Background technique
Supercapacitor can most determine supercapacitor capacitive character mainly by diaphragm, electrode material and electrolyte composition
Energy is exactly electrode material, and therefore, the research and development of active electrode material become the emphasis studied and applied for SCs, in general,
Electrode material for SCs includes Carbon Materials, metal oxide, metal hydroxides and conducting polymer etc..Carbon Materials electricity
The electric double layer storage energy (electric double layer capacitance) that pole is formed by the interface of electrolyte and electrode;Metal oxide, metallic hydrogen
The redox reaction that oxide and conducting polymer materials electrode then pass through Rapid reversible obtains faraday's capacitor (fake capacitance),
This faraday's capacitor is typically much deeper than the electric double layer capacitance of Carbon Materials acquisition.Wherein, in metal hydroxides, the double hydrogen-oxygens of stratiform
Compound can provide bigger serface, either high redox active reaction sites due to its layer structure to improve the counterfeit electricity of faraday
Hold.
Application No. is 201811337880.6 Chinese invention patents to disclose a kind of cotton calcining self-control carbon cloth load
The preparation method of MOF-LDH mixing array electrode material for super capacitor, specifically discloses and utilizes cobalt nitrate and aqueous solution of urea
It carries out hydro-thermal reaction to prepare nano-wire array and prepare MOF array with nano-wire array to sacrifice template, be synthesized then at room temperature
The method of MOF-LDH;Application No. is 201810841975.5 Chinese invention patents to disclose a kind of vulcanization Ni-Co-Al LDH
The preparation method of electrode composite material specifically discloses and is modified Ni-Co-Al LDH substrate in nickel foam with the method for electro-deposition
On electrode, then nickel foam is added in the aqueous solution containing thioacetamide and carries out heating reaction preparation vulcanization Ni-Co-Al LDH
Electrode composite material.The purpose of above-mentioned patent is all to improve the specific capacity of LDH material, but preparation method is complicated, and product compares table
The defects of area is limited is still the key for limiting high performance electrode material and further applying.

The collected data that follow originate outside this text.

-- ==== Sys2Proof/Machine/LinkMsgs.lean ====
section
/-! DEFINITION. The Sloig Link messages that arrive, and the events of its ports (R383 to R388, R430). -/
namespace Sys2Proof.Machine

/-- The line number of a message, in the home's own addresses: PA[48:7] (R384). -/
def homeLine (line : Nat) : Nat := line % 2 ^ 42

/-! ## Requests and writes at the home -/

/-- RD_S (R386, R430). -/
def execRdS (p line tag : Nat) (s : State) : Host.Outcome State Fault Refusal :=
  event s fun w => w.request (homeLine line) (.rdS p tag)

/-- RD_X (R386, R430). -/
def execRdX (p line tag : Nat) (s : State) : Host.Outcome State Fault Refusal :=
  event s fun w => w.request (homeLine line) (.rdX p tag)

/-- UPG (R386, R430): it is answered with DATA, as R430 gives for each state that names `p`. -/
def execUpg (p line tag : Nat) (s : State) : Host.Outcome State Fault Refusal :=
  event s fun w => w.request (homeLine line) (.rdX p tag)

/-- WB (R386). -/
def execWb (p line tag : Nat) (data : List Byte) (bad : Bool) (s : State) : Host.Outcome State Fault Refusal :=
  event s fun w => w.takeWb (homeLine line) p tag data bad

/-- UC_RD (R386). -/
def execUcRd (p line tag : Nat) (s : State) : Host.Outcome State Fault Refusal :=
  event s fun w => w.request (homeLine line) (.ucRd p tag)

/-- UC_WR (R386). -/
def execUcWr (p line tag mask : Nat) (data : List Byte) (bad : Bool) (s : State) :
    Host.Outcome State Fault Refusal :=
  event s fun w => w.request (homeLine line) (.ucWr p tag mask data bad)

/-- An ATOM that the home performs (R384): operations 0 to 12, 11 and 12 on floating formats, at a multiple of its
width. -/
def atomOk (op : Nat) (wide : Bool) (offset : Nat) : Bool :=
  op ≤ 12 && offset < 128 && offset % (if wide then 8 else 4) == 0

/-- ATOM (R384, R386): another operation is dropped with a record. -/
def Work.takeAtom (w : Work) (p line tag op : Nat) (wide : Bool) (offset : Nat) (operand expected : Word)
    (bad : Bool) : Work :=
  if atomOk op wide offset then w.request line (.atom p tag op wide offset operand expected bad)
  else w.logLink (line * 128)

/-- ATOM (R384). -/
def execAtom (p line tag op : Nat) (wide : Bool) (offset : Nat) (operand expected : Word) (bad : Bool)
    (s : State) : Host.Outcome State Fault Refusal :=
  event s fun w => w.takeAtom p (homeLine line) tag op wide offset operand expected bad

/-! ## Messages to a holder -/

/-- The copy of a home's line that this device holds. -/
def Dev.heldLine (d : Dev) (home line : Nat) : Option HeldLine :=
  d.link.held.find? fun h => h.home == home && h.line == line

/-- INV and RECALL at a holder (R386): an owner first invalidates every copy that it has forwarded. -/
def Work.letGo (w : Work) (home line tag : Nat) (pull : Bool) : Work :=
  let here := lineOf (peerPa home line)
  match w.dev.heldLine home line with
  | some h =>
    if h.forwarded = [] then w.giveUp here home tag pull
    else
      let (own, d) := w.dev.takeTag
      let t : Txn := { line := here, kind := .giveUp home tag pull, tag := own, awaiting := h.forwarded,
                       wbFrom := none }
      let w := { w with dev := { d with link := { d.link with txns := d.link.txns ++ [t] } } }
      h.forwarded.foldl (fun w q => w.post (plainMsg .inv q own line) line) w
  | none => w.giveUp here home tag pull

/-- INV (R386). -/
def execInv (p line tag : Nat) (s : State) : Host.Outcome State Fault Refusal :=
  event s fun w => w.letGo p (homeLine line) tag false

/-- RECALL (R386). -/
def execRecall (p line tag : Nat) (s : State) : Host.Outcome State Fault Refusal :=
  event s fun w => w.letGo p (homeLine line) tag true

/-- Changes a line that this device holds. -/
def Dev.onHeld (d : Dev) (home line : Nat) (f : HeldLine → HeldLine) : Dev :=
  { d with link := { d.link with held := d.link.held.map fun h =>
      if h.home = home && h.line = line then f h else h } }

/-- FWD_S (R386): the holder sends DATA to the requester and keeps the line as owner; with no copy it has nothing to
send, and says so to the home. -/
def Work.forwardShared (w : Work) (home line tag dest : Nat) : Work :=
  match w.dev.heldLine home line with
  | some h =>
    let d := w.dev.onHeld home line fun h => { h with owner := true, forwarded := (h.forwarded ++ [dest]).eraseDups }
    ({ w with dev := d }).post { plainMsg .data dest tag line with poison := h.poison, data := h.data } line
  | none => w.post (plainMsg .invAck home tag line) line

/-- FWD_S (R386). -/
def execFwdS (p line tag dest : Nat) (s : State) : Host.Outcome State Fault Refusal :=
  event s fun w => w.forwardShared p (homeLine line) tag dest

/-- RE_HOME (R286, R386): the copy takes its new line number and keeps its state; the holder acknowledges. -/
def Work.rename (w : Work) (home line tag new : Nat) : Work :=
  let d := w.dev.onHeld home line fun h => { h with line := new }
  ({ w with dev := d }).post (plainMsg .ack home tag line) line

/-- RE_HOME (R386). -/
def execReHome (p line tag newLine : Nat) (s : State) : Host.Outcome State Fault Refusal :=
  event s fun w => w.rename p (homeLine line) tag (homeLine newLine)

/-! ## Responses -/

/-- DATA (R386). -/
def execData (p tag : Nat) (bytes : List Byte) (bad : Bool) (s : State) : Host.Outcome State Fault Refusal :=
  event s fun w => w.takeData p tag bytes bad

/-- ACK (R386). -/
def execAck (p tag : Nat) (s : State) : Host.Outcome State Fault Refusal :=
  event s fun w => w.takeDone p tag [] false

/-- INV_ACK (R386). -/
def execInvAck (p tag : Nat) (s : State) : Host.Outcome State Fault Refusal :=
  event s fun w => w.takeInvAck p tag

/-- ATOM_RSP (R384). -/
def execAtomRsp (p tag : Nat) (old : Word) (bad : Bool) (s : State) : Host.Outcome State Fault Refusal :=
  event s fun w => w.takeDone p tag (natLe 8 old.toNat) bad

/-! ## Ports -/

/-- REPLAY_REQUEST (R383): the partner has received up to `seq`; every later flit is sent again, from the replay
buffer, under its own number. -/
def Port.replayFrom (p : Port) (seq : Nat) : Port :=
  let left := (p.seq + 4096 - (seq + 1) % 4096) % 4096
  if left ≤ p.replay.length then { p with acked := seq % 4096, replay := p.replay.drop (p.replay.length - left) } else p

/-- REPLAY_REQUEST (R383). -/
def execReplayRequest (port seq : Nat) (s : State) : Host.Outcome State Fault Refusal :=
  event s fun w => { w with dev := w.dev.onPort port fun p => p.replayFrom seq }

/-- FLIT_CRC_FAILURE (R383): the flit is dropped and a replay request is sent. -/
def execFlitCrcFailure (port : Nat) (s : State) : Host.Outcome State Fault Refusal :=
  event s fun w => { w with dev := w.dev.onPort port fun p => { p with asked := p.asked + 1 } }

/-- Sends messages that waited, or that a port could not deliver, on the ports that R385 now chooses. -/
def Work.resend (w : Work) (ms : List Msg) : Work :=
  match ms with
  | [] => w
  | m :: r => (w.onWire m).resend r

/-- Sends what waits for a live port (R388). -/
def Work.flushUnsent (w : Work) : Work :=
  let l := w.dev.link
  ({ w with dev := { w.dev with link := { l with unsent := [] } } }).resend l.unsent

/-- The lanes that a port trains to (R387, R388): 4, 2, or 1 under version 2; else it is down. -/
def trainedLanes (version lanes : Nat) : Nat :=
  if 4 ≤ lanes then 4 else if 2 ≤ lanes then 2 else if lanes = 1 && version = 2 then 1 else 0

/-- A port after training (R387): the version is the lower of both ends'; this end's highest is 2. The partner's port number
is free, log entry 20. -/
def Port.train (p : Port) (version lanes partner at_ : Nat) : Port :=
  let v := if 1 ≤ version then Nat.min version 2 else 0
  let n := if v = 0 then 0 else trainedLanes v lanes
  { p with lanes := n, version := if n = 0 then 0 else v, partner := partner % 1024, partnerPort := at_ % 24,
           training := n != 0 }

/-- TRAINING (R387, R388): what had no live port goes out. -/
def Work.trainPort (w : Work) (port version lanes partner : Nat) : Work :=
  if port < 24 then
    let n := w.dev.fresh
    let d := { w.dev with fresh := n + 1 }
    ({ w with dev := d.onPort port fun p => p.train version lanes partner (Config.freeChoice n) }).reportUnits.flushUnsent
  else w

/-- TRAINING (R387). -/
def execTraining (port version lanes partner : Nat) (s : State) : Host.Outcome State Fault Refusal :=
  event s fun w => w.trainPort port version lanes partner

/-- The lanes of a port after one fails (R388). -/
def Port.lanesLeft (p : Port) : Nat := trainedLanes p.version (p.lanes - 1)

/-- LANE_FAILURE (R388): a port with no lane left is down, and what its partner has not acknowledged goes out on the
ports that R385 now chooses. -/
def Work.loseLane (w : Work) (port : Nat) : Work :=
  match w.dev.link.ports.toList[port]? with
  | none => w
  | some p =>
    if p.lanes = 0 then w
    else if p.lanesLeft != 0 then
      ({ w with dev := w.dev.onPort port fun p => { p with lanes := p.lanesLeft, training := true } }).reportUnits
    else
      let d := w.dev.onPort port fun p => { p with lanes := 0, version := 0, training := false, replay := [] }
      ({ w with dev := d }).reportUnits.resend p.replay

/-- LANE_FAILURE (R388). -/
def execLaneFailure (port : Nat) (s : State) : Host.Outcome State Fault Refusal :=
  event s fun w => w.loseLane port

/-! ## Lost messages -/

/-- A request of this device whose message is lost (R388): a write counts as acknowledged, a read returns poison. -/
def Work.loseReq (w : Work) (r : Req) : Work :=
  match r.kind with
  | .read | .atomic => { w with dev := w.dev.complete r [] true }
  | .write | .inv | .reHome => { w with dev := w.dev.complete r [] false }
  | .recall => { w.setPoison r.line true with dev := w.dev.complete r [] false }

/-- A party whose message of a home transaction is lost (R388): it counts as acknowledged, and the data of a dirty
line is poison. -/
def Work.loseParty (w : Work) (t : Txn) (p : Nat) : Work :=
  let dirty := regionOf (t.line * 128) != 3 && heldState (metaState (w.homeMeta t.line))
  (if dirty then w.setPoison t.line true else w).answered t p

/-- MESSAGE_LOST (R388): a message that has had no live route for 10 ms. A response echoes the tag of its receiver's request
and ends nothing here. -/
def Work.loseMessage (w : Work) (tag : Nat) : Work :=
  let l := w.dev.link
  match l.unsent.find? fun m => m.tag == tag && m.overdue w.dev.clock with
  | none => w
  | some m =>
    let w := { w with dev := { w.dev with link := { l with unsent := l.unsent.erase m } } }
    let w := w.logLink 0
    if opClass m.op = 3 then w
    else match w.dev.reqOf m.dest tag, w.dev.txnOf m.dest tag with
      | some r, _ => w.loseReq r
      | none, some t => w.loseParty t m.dest
      | none, none => w

/-- MESSAGE_LOST (R388). -/
def execMessageLost (tag : Nat) (s : State) : Host.Outcome State Fault Refusal :=
  event s fun w => w.loseMessage tag

/-- CXL_COMPLETION_TIMEOUT (R388): a lost read of the line returns poison, a lost write counts as done. -/
def Work.loseCxl (w : Work) (write : Bool) (line : Nat) : Work :=
  let r := regionOf (line * 128)
  if r = 1 || r = 2 then
    let w := w.logLink (line * 128)
    let l := w.dev.link
    if write || l.lost.contains line then w
    else { w with dev := { w.dev with link := { l with lost := l.lost ++ [line] } } }
  else w

/-- CXL_COMPLETION_TIMEOUT (R388). -/
def execCxlCompletionTimeout (r : CxlRequest) (s : State) : Host.Outcome State Fault Refusal :=
  event s fun w => w.loseCxl r.write r.line

end Sys2Proof.Machine
end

Due to porosity characteristic and stable structure, specific surface area with higher is metal-organic framework materials (MOF)

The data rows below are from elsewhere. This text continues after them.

/-- The scale of a block of results (R90): 255 where one is a NaN or an infinity, 0 where all are zero, else the exponent of
the largest magnitude less the format's, cut to -127 to 127. -/
def Tag.mxScale (t : Tag) (xs : List Num) : Nat :=
  let emax : Int := match t with
    | .e4m3 => 8
    | .e5m2 => 15
    | .e3m2 => 4
    | _ => 2
  if xs.any fun x => x == .nan || x == .inf true || x == .inf false then 255
  else match xs.filterMap Num.log2 with
    | [] => 0
    | y :: r => (max (-127) (min 127 (r.foldl max y - emax)) + 127).toNat

/-- The element of a result in a block of scale `sc` (R90). -/
def Tag.mxElem (t : Tag) (r : Round) (sc : Nat) (x : Num) : Nat :=
  if sc = 255 then 0 else t.fmt.packSat r (x.scale (127 - (sc : Int)))

/-- A version of narrow tag `t` holds the results `res` (R90, R98): a block with poison among them is poison, and one
without has the scale that `scale` gives. -/
def Tile.holdsMx (v : Tile) (t : Tag) (cols size : Nat) (res : Nat → Val) (mode : Nat → Round) (scale : Nat → Nat) : Prop :=
  ∀ e, e < size →
    match (blockOf cols e).foldl (fun a x => mergePoison a (res x).poison) .none with
    | .some c => v.elems[e]? = some (.poison c) ∧ v.scales[scaleAt cols e]? = some 255
    | .none => v.elems[e]? = some (.bits (t.mxElem (mode e) (scale e) (res e).toNum)) ∧
        v.scales[scaleAt cols e]? = some (scale e)

/-- The scale of each block by itself (R90). -/
def Tag.blockScale (t : Tag) (cols : Nat) (res : Nat → Val) (e : Nat) : Nat :=
  t.mxScale ((blockOf cols e).map fun x => (res x).toNum)

/-- One scale for the whole row, from its blocks without poison, NaN or infinity (R155). -/
def Tag.rowScale (t : Tag) (cols : Nat) (res : Nat → Val) (e : Nat) : Nat :=
  if t.blockScale cols res e = 255 then 255
  else t.mxScale ((((List.range cols).map (e / cols * cols + ·)).filter fun x => t.blockScale cols res x != 255).map
    fun x => (res x).toNum)

/-- What a commit changes of a block put back as `old` has it. -/
def Block.since (b old : Block) : Block :=
  { b with pc := old.pc, lastIssue := old.lastIssue, flight := old.flight, promoted := old.promoted,
           fencing := old.fencing }

/-! ## Tile loads and stores -/

/-- What MFMT says of a load or store of a tile of tag `t` (R182). -/
def Block.format (b : Block) (t : Tag) : Mfmt :=
  let v := b.csr.mfmt.toNat
  { enc := if v % 32 = 0 then t else Tag.ofCode (v % 32), trail := v / 32 % 4 = 1, rm := Round.ofCode (v / 128 % 8),
    sat := v / 1024 % 2 = 1 }

/-- MFMT's fields name an encoding, a placement and a mode (R182). -/
def Block.formatOk (b : Block) : Prop :=
  let v := b.csr.mfmt.toNat
  v % 32 ≤ 17 ∧ v / 32 % 4 ≤ 1 ∧ v / 128 % 8 ≤ 4

/-- Every byte of a source lies in a page of `pg` that part `u` of the core's unit holds, and in a line of this device's
own. -/
def State.reaches (s : State) (u : TlbUnit) (pg : Nat → Leaf) (a : Access) (x : Source) : Prop :=
  ∀ g ∈ x.ranges, ∀ j, j < g.2 →
    let va := wrap64 (g.1 + j)
    s.sees u (pageOf va) a (pg (pageOf va)) ∧ s.ownLine (lineOf ((pg (pageOf va)).pa va))

/-- The little-endian number of `n` bytes from a virtual address, through the pages `pg` (R5, R349). -/
def State.virtual (s : State) (pg : Nat → Leaf) (va n : Nat) : Nat :=
  match n with
  | 0 => 0
  | k + 1 => (s.mem.read ((pg (pageOf va)).pa va)).toNat + 256 * s.virtual pg (wrap64 (va + 1)) k

/-- What memory holds for an element: its pattern and its block's scale (R184). -/
def State.loaded (s : State) (pg : Nat → Leaf) (f : Mfmt) (x : Source) : Loaded :=
  { pat := s.virtual pg x.va x.bytes / 2 ^ x.shift % 2 ^ f.enc.width,
    scale := match x.scale with
      | some a => s.virtual pg a 1
      | none => 0,
    poison := none }

/-- An element of a tile whose tag is not narrow, as a load delivers it (R103, R183). -/
def Tag.take (t : Tag) (f : Mfmt) (x : Loaded) : Elem :=
  if f.enc = t then .bits (deliver t x.pat) else t.packVal f.rm f.sat (patValue f.enc x.scale x.pat)

/-- The mask register that a load or store reads: m7 in a reissue (R197). -/
def Block.loadMask (b : Block) (m : MaskField) : MaskField := if b.reissuing then 7 else m

/-- The element from which a load or store starts (R225). -/
def Block.loadStart (b : Block) : Nat := if b.ps.compat then b.csr.estart.toNat else 0

/-- The rows that m7 takes at issue (R143). -/
def Block.loadRows (b : Block) (r : ShapeRec) : Nat := if b.ps.compat then 0 else ceilDiv r.size b.place.width

/-- ESTART after a load or store of memory that performed everything: 0 under COMPAT (R225). -/
def Block.startOver (k : Block) : Word := if k.ps.compat then 0 else k.csr.estart

/-- What a load or store that performed everything leaves beside its effect: `est` in ESTART, and after a reissue an m7
of zeros and REISSUE clear (R197, R225). -/
def Block.wholeEnd (k b : Block) (n : Nat) (est : Word) : Prop :=
  b.csr = { k.csr with estart := est } ∧
    b.ps = { k.ps with reissue := k.ps.reissue && !k.reissuing } ∧
    b.again = (if k.reissuing then Option.none else k.again) ∧
    (∀ q, q ≠ 7 → b.rm_ q = k.rm_ q) ∧
    b.rm_ 7 = (if k.reissuing then { n := n, fill := false, bits := 0, poison := Option.none } else k.rm_ 7)

/-- Load `i` of tile `d` writes its version and changes no other register but ESTART, which holds `est` after it, and no
byte of memory: from element `lo` on, where mask `m` selects, what memory holds (`src`) or the fill pattern; the prior
elements elsewhere. Under m0 a tile of narrow tag that is loaded in
its own encoding keeps the stored elements and scales (R183). -/
def State.loads (s : State) (i : Instr) (d : TileNo) (r : ShapeRec) (m : MaskField) (lo : Nat)
    (src : Nat → Option Loaded) (fill : Nat) (est : Word) : Prop :=
  let k := s.dev.blk
  let f := k.format r.tag
  s.answers i fun t =>
    let b := t.dev.blk
    let v := (b.tile d).ver
    v.empty = false ∧ v.tag = r.tag ∧ v.rows = r.rows ∧ v.cols = r.ncols ∧ v.valid = r.size ∧
    (r.tag.narrow = false → ∀ e, e < r.size → v.elems[e]? = some
      (if (k.rm_ m).bit e && lo ≤ e then r.tag.take f ((src e).getD { pat := fill, scale := 127, poison := none })
       else .bits (k.pattern d r e))) ∧
    (r.tag.narrow = true → f.enc = r.tag → m = 0 → lo = 0 → ∀ e x, e < r.size → src e = some x →
      v.elems[e]? = some (.bits (if x.scale = 255 then 0 else x.pat)) ∧
      v.scales[e / r.ncols * blocksOf r.ncols + e % r.ncols / 32]? = some x.scale) ∧
    { b.since k with t := k.t, csr := k.csr, ps := k.ps, m := k.m, again := k.again } = k ∧ k.wholeEnd b r.size est ∧
    (∀ q, q ≠ d → b.tile q = k.tile q) ∧ (b.tile d).bound = (k.tile d).bound ∧ b.pc = k.pc + 4 ∧ s.sameData t ∧
    t.dev.others = s.dev.others

/-- The bytes that a committed write reaches (R267). -/
def Pend.places (e : Pend) : List Nat :=
  match e.kind with
  | .bytes bs => bs.map (·.1)
  | .merge pa _ _ => [pa]
  | .add pa t _ _ => (List.range (t.width / 8)).map (pa + ·)
  | .mark _ => []

/-- What a release puts between older writes and its own (R294). -/
def Block.releaseMark (b : Block) (o : Os) : List Pend :=
  if releases o && b.pend != [] then [{ slice := 17, line := 0, kind := .mark true, poison := false, bypass := false }] else []

/-- The committed writes `es` hold the bytes of the elements `sel`, a later element's over an earlier one's in the same
place: byte `j` of element `e` at `pa e j`, in the queue of slice `slice e` (R267, R274). -/
def writesBytes (es : List Pend) (sel : Nat → Prop) (n : Nat) (pa : Nat → Nat → Nat) (byte : Nat → Nat → Byte)
    (slice : Nat → Nat) : Prop :=
  ∀ e, sel e → ∀ j, j < n → (∀ x, sel x → e < x → ∀ y, y < n → pa x y ≠ pa e j) →
    ∃ p ∈ es, p.slice = slice e ∧ p.line = lineOf (pa e j) ∧ p.poison = false ∧
      ∃ bs, p.kind = .bytes bs ∧ (pa e j, byte e j) ∈ bs

/-- The pattern that a sound element stores in the encoding (R183, R273). -/
def Block.stored (b : Block) (t : TileNo) (r : ShapeRec) (f : Mfmt) (e : Nat) : Nat :=
  if f.enc = r.tag then b.pattern t r e
  else match f.enc.packVal f.rm f.sat (((b.vals t r)[e]?).getD (.int 0)) with
    | .bits p => p
    | .poison _ => 0

/-- The scale that the stored block of element `e` has in a narrow encoding (R90, R273). -/
def Block.storedScale (b : Block) (t : TileNo) (r : ShapeRec) (f : Mfmt) (e : Nat) : Nat :=
  if f.enc = r.tag then ((b.tile t).ver.scales[scaleAt r.ncols e]?).getD 0 % 256
  else f.enc.mxScale ((blockOf r.ncols e).map fun x => (((b.vals t r)[x]?).getD (.int 0)).toNum)

/-- The stored block of element `e` as one little-endian number: its elements from bit 0 up, and its scale behind them or
in front (R87, R184). -/
def Block.storedBlock (b : Block) (t : TileNo) (r : ShapeRec) (f : Mfmt) (e : Nat) : Nat :=
  let w := f.enc.width
  let sc := b.storedScale t r f e
  let elem (x : Nat) : Nat :=
    if f.enc = r.tag then b.pattern t r x % 2 ^ w
    else f.enc.mxElem f.rm sc (((b.vals t r)[x]?).getD (.int 0)).toNum
  let body := ((blockOf r.ncols e).map fun x => elem x * 2 ^ (w * (x % r.ncols % 32))).sum
  if f.trail then body + sc * 2 ^ (32 * w) else sc + 256 * body

/-- The places of a source's bytes, in its ranges' order. -/
def Source.places (x : Source) : List Nat :=
  x.ranges.flatMap fun g => (List.range g.2).map fun j => wrap64 (g.1 + j)

/-- A committed write gives the bits `mask` of the byte at `a` the value that they have in `v`. -/
def Pend.gives (p : Pend) (a : Nat) (mask v : Byte) : Prop :=
  match p.kind with
  | .bytes bs => ∃ b, (a, b) ∈ bs ∧ b &&& mask = v &&& mask
  | .merge pa m b => pa = a ∧ m &&& mask = mask ∧ b &&& mask = v &&& mask
  | _ => False

/-- Elements of 4 bits reach memory as `gets` says, a later one over an earlier one: each its half of a byte, the last of an
odd row the whole byte (R87, R184, R274). -/
def writesHalves (gets : Nat → Byte → Byte → Prop) (cols : Nat) (sel : Nat → Prop) (src : Nat → Option Source)
    (pa pat : Nat → Nat) : Prop :=
  let half (e : Nat) (y : Source) : Byte := if y.shift = 0 then (if e % cols + 1 = cols then 0xFF else 0x0F) else 0xF0
  ∀ e y, sel e → src e = some y →
    (∀ x z, sel x → e < x → src x = some z → pa z.va = pa y.va → half x z &&& half e y = 0) →
    gets (pa y.va) (half e y) (BitVec.ofNat 8 (pat e * 2 ^ y.shift))

/-- The stored blocks of selected elements reach memory whole, a later one over an earlier one (R184, R274). -/
def writesBlocks (gets : Nat → Byte → Byte → Prop) (cols : Nat) (sel : Nat → Prop) (src : Nat → Option Source)
    (pa block : Nat → Nat) : Prop :=
  ∀ e y j z, sel e → src e = some y → y.places[j]? = some z →
    (∀ x q, sel x → e < x → scaleAt cols x ≠ scaleAt cols e → src x = some q → pa z ∉ q.places.map pa) →
    gets (pa z) 0xFF (BitVec.ofNat 8 (block e / 256 ^ j))

/-- The queues of the block's slices hold no entry, or have room for the writes `es` (R321). -/
def Dev.takes (d : Dev) (es : List Pend) : Prop := (∀ q, d.entriesOf q = 0) ∨ d.roomFor es = true

/-- Store `i` commits and queues the writes `es` where the queues take them, nothing being performed yet; nothing else
changes (R267, R321). -/
def State.queues (s : State) (i : Instr) (o : Os) (n : Nat) (p : List Pend → Prop) : Prop :=
  let k := s.dev.blk
  ∃ es, p es ∧ (s.dev.takes es → s.answers i fun t =>
    let b := t.dev.blk
    b.pend = k.pend ++ k.releaseMark o ++ es ∧
    { b.since k with pend := k.pend, csr := k.csr, ps := k.ps, m := k.m, again := k.again } = k ∧ k.wholeEnd b n k.startOver ∧
    b.pc = k.pc + 4 ∧ s.sameMemory t ∧ t.dev.others = s.dev.others)

/-! ## The tile store -/

/-- A word of a region (R231). -/
def Block.at (b : Block) (g : Region) (i j : Nat) : AccWord := b.word (512 * (g.row + i) + g.col + j)

/-- State `t` holds the words `f` of region `g` that `sel` names; every other word and register is as in `s`. -/
def State.region (s t : State) (g : Region) (sel : Nat → Nat → Bool) (f : Nat → Nat → AccWord) : Prop :=
  let k := s.dev.blk
  let b := t.dev.blk
  (∀ x y, x < g.rows → y < g.cols → b.at g x y = if sel x y then f x y else k.at g x y) ∧
  (∀ n, (∀ x y, x < g.rows → y < g.cols → n ≠ 512 * (g.row + x) + g.col + y) → b.word n = k.word n) ∧
  { b.since k with acc := k.acc } = k ∧ b.pc = k.pc + 4 ∧ t.dev.others = s.dev.others

/-- Instruction `i` writes the words `f` of region `g` that `sel` names and changes nothing else; other words stay. -/
def State.writesRegion (s : State) (i : Instr) (g : Region) (sel : Nat → Nat → Bool) (f : Nat → Nat → AccWord) : Prop :=
  s.answers i fun t => s.sameMemory t ∧ s.region t g sel f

It is derivatized to various metal oxides or the ideal of hydroxide porous active material sacrifices template, while MOF is used for super electricity
Container can provide reaction site abundant and short ion diffusion path, to improve electrode performance.The chemical combination derived from MOF
In object, have porosity high based on layered double-hydroxide derived from MOF, the big feature of surface area can be electronics and ion
It provides and good transports environment;In addition, NiCo-LDH three-dimensional porous structure is made of many small nanometer sheets, be conducive to from
Son enters electrode surface, is effectively shortened ion diffusion path, reduces the resistance of ion transport.Utilize the nanometer sheet of MOF
Array structure introduces the high electrochemical performance that LDH realizes electrode material.
Summary of the invention
The present invention first by the derivative Co-MOF of MOF, then with Ni (NO3)2·6H2O is led in ethanol by hydrothermal synthesis method
It crosses ion exchange and double-metal hydroxide array that etching reaction obtains, and is applied to electrode material for super capacitor, provide
It is a kind of with high specific capacity and the preparation method of the electrode material for super capacitor of excellent multiplying power property.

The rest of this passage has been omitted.